Case ID: p2d_719/html/0463-01.html
Source: Caselaw Access Project
Author: {"author": "BUSSEY, Judge: PARKS, Presiding Judge,", "license": "Public Domain", "url": "https://static.case.law/"}
Date Created: 2024-08-24T03:29:51.129683

Tyrone Ralph HAMMONS, Appellant, v. The STATE of Oklahoma, Appellee.
    No. M-84-455.
    Court of Criminal Appeals of Oklahoma.
    May 27, 1986.
    
      James T. Rowan, Asst. Public Defender, Steve Soltis, Legal Intern, Oklahoma City, for appellant.
    Michael C. Turpén, Atty. Gen., Tomilou Gentry Liddell, Asst. Atty. Gen., Oklahoma City, for appellee.
   OPINION

BUSSEY, Judge:

Tyrone Ralph Hammons, appellant, was convicted of Resisting Arrest, while under lawful arrest for Assault with Intent to Kill, in the District Court of Oklahoma County, Case No. CRM-83-4473, and sentenced to six (6) months imprisonment in the county jail, and he appeals.

Briefly stated the facts are that on May 6, 1983, two Oklahoma City police officers responded to a radio call reporting a shooting in Northeast Oklahoma City, and describing the suspect and the automobile that he was driving. The officers drove to the area in question and observed a vehicle that matched the description. After watching the vehicle turn into a parking lot and stop, and observing the driver get out of the car, the officers drove into the parking lot and asked appellant to produce some identification. The appellant did not have any identification, but when the officers asked him his name, he responded, “Tyrone Hammons.” Since Tyrone was the name of the shooting suspect and the car was similar to the radio description, appellant was pat searched and placed in the back seat of the patrol car. After confirming that appellant was the person involved in the shooting incident, the officers decided to transfer appellant to another police car. When appellant was informed that he was under arrest and that he was being transferred to another vehicle, an altercation erupted in which one officer’s eye glasses were broken and appellant swung his arms, kicked, and spit at the officers. After the struggle ended, appellant was placed in the other car and taken to the police station. Appellant-was charged with Resisting Arrest on September 19, 1983, and was convicted by a jury at his trial on March 6, 1984; wherein, he testified on his own behalf that he was defending himself against the force of the officers.

In his sole assignment of error, appellant contends that he was denied his constitutional right to a speedy jury trial, and that the trial court erred in overruling his Motion to Dismiss. Appellant alleges that the pre-indictment delay of four (4) months and thirteen (13) days prejudiced him at trial in that some of the witnesses who observed the altercation had vanished during the time interval.

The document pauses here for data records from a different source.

-- ==== Sys2Proof/Machine/Step.lean ====
section
/-! DEFINITION. The step: the command at the front of the queue is run with the rest of the queue; on an empty queue an expiry
that is due joins the queue, or a millisecond passes (DESIGN CHOICE, log 2). -/

namespace Sys2Proof.Machine

/-- One step. -/
def step (s : State) : Host.Outcome State Fault Refusal :=
  match s.pending with
  | [] => .next (passTime s)
  | c :: rest => exec c { s with pending := rest }

/-- The state with a command put at the front of its queue. -/
def State.withFront (s : State) (c : Instr) : State := { s with pending := c :: s.pending }

/-- The state with the command that a word spells at the front of its queue; unchanged where the word spells none. The table
gives no row any bits, so no word spells a command (log 1). -/
def State.withFetchWord (s : State) (nbits w : Nat) : State :=
  match decodeTableWord nbits w with
  | some c => s.withFront c
  | none => s

end Sys2Proof.Machine
end

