/-- Derived (R14, R67 to R69, R140, R151 to R153): a tooth edge and an expiry of the loss timer: the speed unit, the SPEED point, and
the governor's reaction to a computed speed, to overspeed and to the loss of speed. That the reading's clamped indication is clear,
also for a speed clamped to 9999, is the model's choice (log 47), and that an expiry of the stopped loss timer changes nothing its
deduction (log 9). -/
def Obligations.SpeedUnitEvents : Prop :=
  ∀ s : State, Running s → let u := s.speedUnit; let g := s.turbine
    (∀ offset : TimeBase, let stamp := u.timeBase + offset
      (u.signal = .silent ∨ u.signal = .lost →
        Happens (.toothEdge offset) s [.speedUnit] (fun t => t.speedUnit =
          { u with signal := .acquiring, lastEdge := some stamp, periods := [], lossTimer := some u.cfg.lossTime })) ∧
      (∀ last, u.signal = .acquiring ∨ u.signal = .measuring → u.lastEdge = some last →
        let kept := (min 65535 (stamp - last).toNat :: u.periods).take 4
        (kept.length < 4 →
          Happens (.toothEdge offset) s [.speedUnit] (fun t => t.speedUnit =
            { u with lastEdge := some stamp, periods := kept, lossTimer := some u.cfg.lossTime })) ∧
        (kept.length = 4 → let sum : Int := (kept.sum : Nat)
          let v : Int := if sum = 0 ∨ u.cfg.teeth = 0 then speedOf u.cfg.teeth kept
            else min 9999 ((480000000 + u.cfg.teeth * sum) / (2 * (u.cfg.teeth * sum)))
          (sum = 0 → v = 9999) ∧
          Happens (.toothEdge offset) s [.speedUnit, .points, .turbine, .drives, .constraints] (fun t =>
            t.speedUnit = { u with signal := .measuring, lastEdge := some stamp, periods := kept, speed := some v,
                                   lossTimer := some u.cfg.lossTime } ∧
            (∀ p : Fin 96, t.points[p] = if speedPoint s = some p then s.points[p].goodRead v false else s.points[p]) ∧
            (∀ d : Fin 15, d ≠ admissionDrive → d ≠ extractionDrive → t.drives[d] = s.drives[d]) ∧
            (v < u.cfg.ovsLimit →
              t.turbine = { g with speedAcquired := g.speedAcquired || g.state.energised } ∧ t.drives = s.drives ∧
                Same .constraints s t) ∧
            (u.cfg.ovsLimit ≤ v → g.state ≠ .tripped →
              t.turbine = ({ g with speedAcquired := g.speedAcquired || g.state.energised } : Turbine).trip s.clock .overspeed
                (some v) ∧ TripSpreads s t s.drives[admissionDrive]) ∧
            (u.cfg.ovsLimit ≤ v → g.state = .tripped →
              t.turbine = g.laterTrip s.clock .overspeed ∧ t.drives = s.drives ∧ RunbackPosted s t))))) ∧
    (u.lossTimer = none → Idles .lossTimerExpiry s) ∧
    (u.lossTimer.isSome = true →
      let trips : Bool := decide (g.state = .syncWait) || decide (g.state = .loaded) || decide (g.state = .unloading) ||
        (decide (g.state = .rolling) && g.speedAcquired)
      Happens .lossTimerExpiry s [.speedUnit, .points, .turbine, .drives, .constraints] (fun t =>
        t.speedUnit = { u with signal := .lost, lastEdge := none, periods := [], speed := some 0,
                               lossTimer := some u.cfg.lossTime } ∧
        (∀ p : Fin 96, t.points[p] = if speedPoint s = some p then s.points[p].failedRead else s.points[p]) ∧
        (∀ d : Fin 15, d ≠ admissionDrive → d ≠ extractionDrive → t.drives[d] = s.drives[d]) ∧
        (trips = true → t.turbine = g.trip s.clock .speedLost (some g.speedView) ∧ TripSpreads s t s.drives[admissionDrive]) ∧
        (trips = false → t.turbine = g ∧ t.drives = s.drives ∧ Same .constraints s t)))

In support of this contention, appellant relies upon United States v. Marion, 404 U.S. 307, 92 S.Ct. 455, 30 L.Ed.2d 468 (1971), which held that the Sixth Amendment only affords protection against delay to those who have been “accused” in the course of prosecution, but that “the Due Process Clause of the Fifth Amendment would require dismissal of the indictment if it were shown at trial that the delay was an intentional device to gain a tactical advantage over the accused.”

Initially, we note that at least one person who witnessed the altercation in question testified on behalf of appellant, and appellant has failed to present any objective facts that show any other persons vanished during the pre-indictment delay resulting in substantial prejudice to appellant. Furthermore, appellant has wholly failed to show this Court that the delay was an intentional device by the State to gain a tactical advantage.

In conjunction with his main assignment of error, appellant also argues that the State failed to properly join the charges of resisting arrest and carrying a firearm after former conviction of a felony, and that the State should be collaterally es-topped from prosecution on this charge. We disagree.

The authority that appellant cites in support of his proposition is Ashe v. Swenson, 397 U.S. 436, 90 S.Ct. 1189, 25 L.Ed.2d 469 (1970). However, this case states in pertinent part:

The principle of collateral estoppel means that when an issue of ultimate fact has once been determined by a valid and final judgment, that issue cannot again be litigated between the same parties in any future lawsuit. Ashe, supra, at 441, 90 S.Ct. at 1193.

Even though the carrying a firearm and resisting arrest charges arose from the same circumstances, the issue of ultimate fact in each case is obviously different and the principle of collateral estoppel does not apply.

Accordingly, the judgment and sentence is AFFIRMED.

BRETT, J., concurs.

PARKS, P.J., specially concurs.

PARKS, Presiding Judge,

specially concurring:

I concur in the result reached by the Court in this case. However, if appellant was indeed detained in the County Jail for six months prior to trial, as appellant alleges, then the better practice would have been to credit appellant’s sentence with the time he was confined while awaiting trial.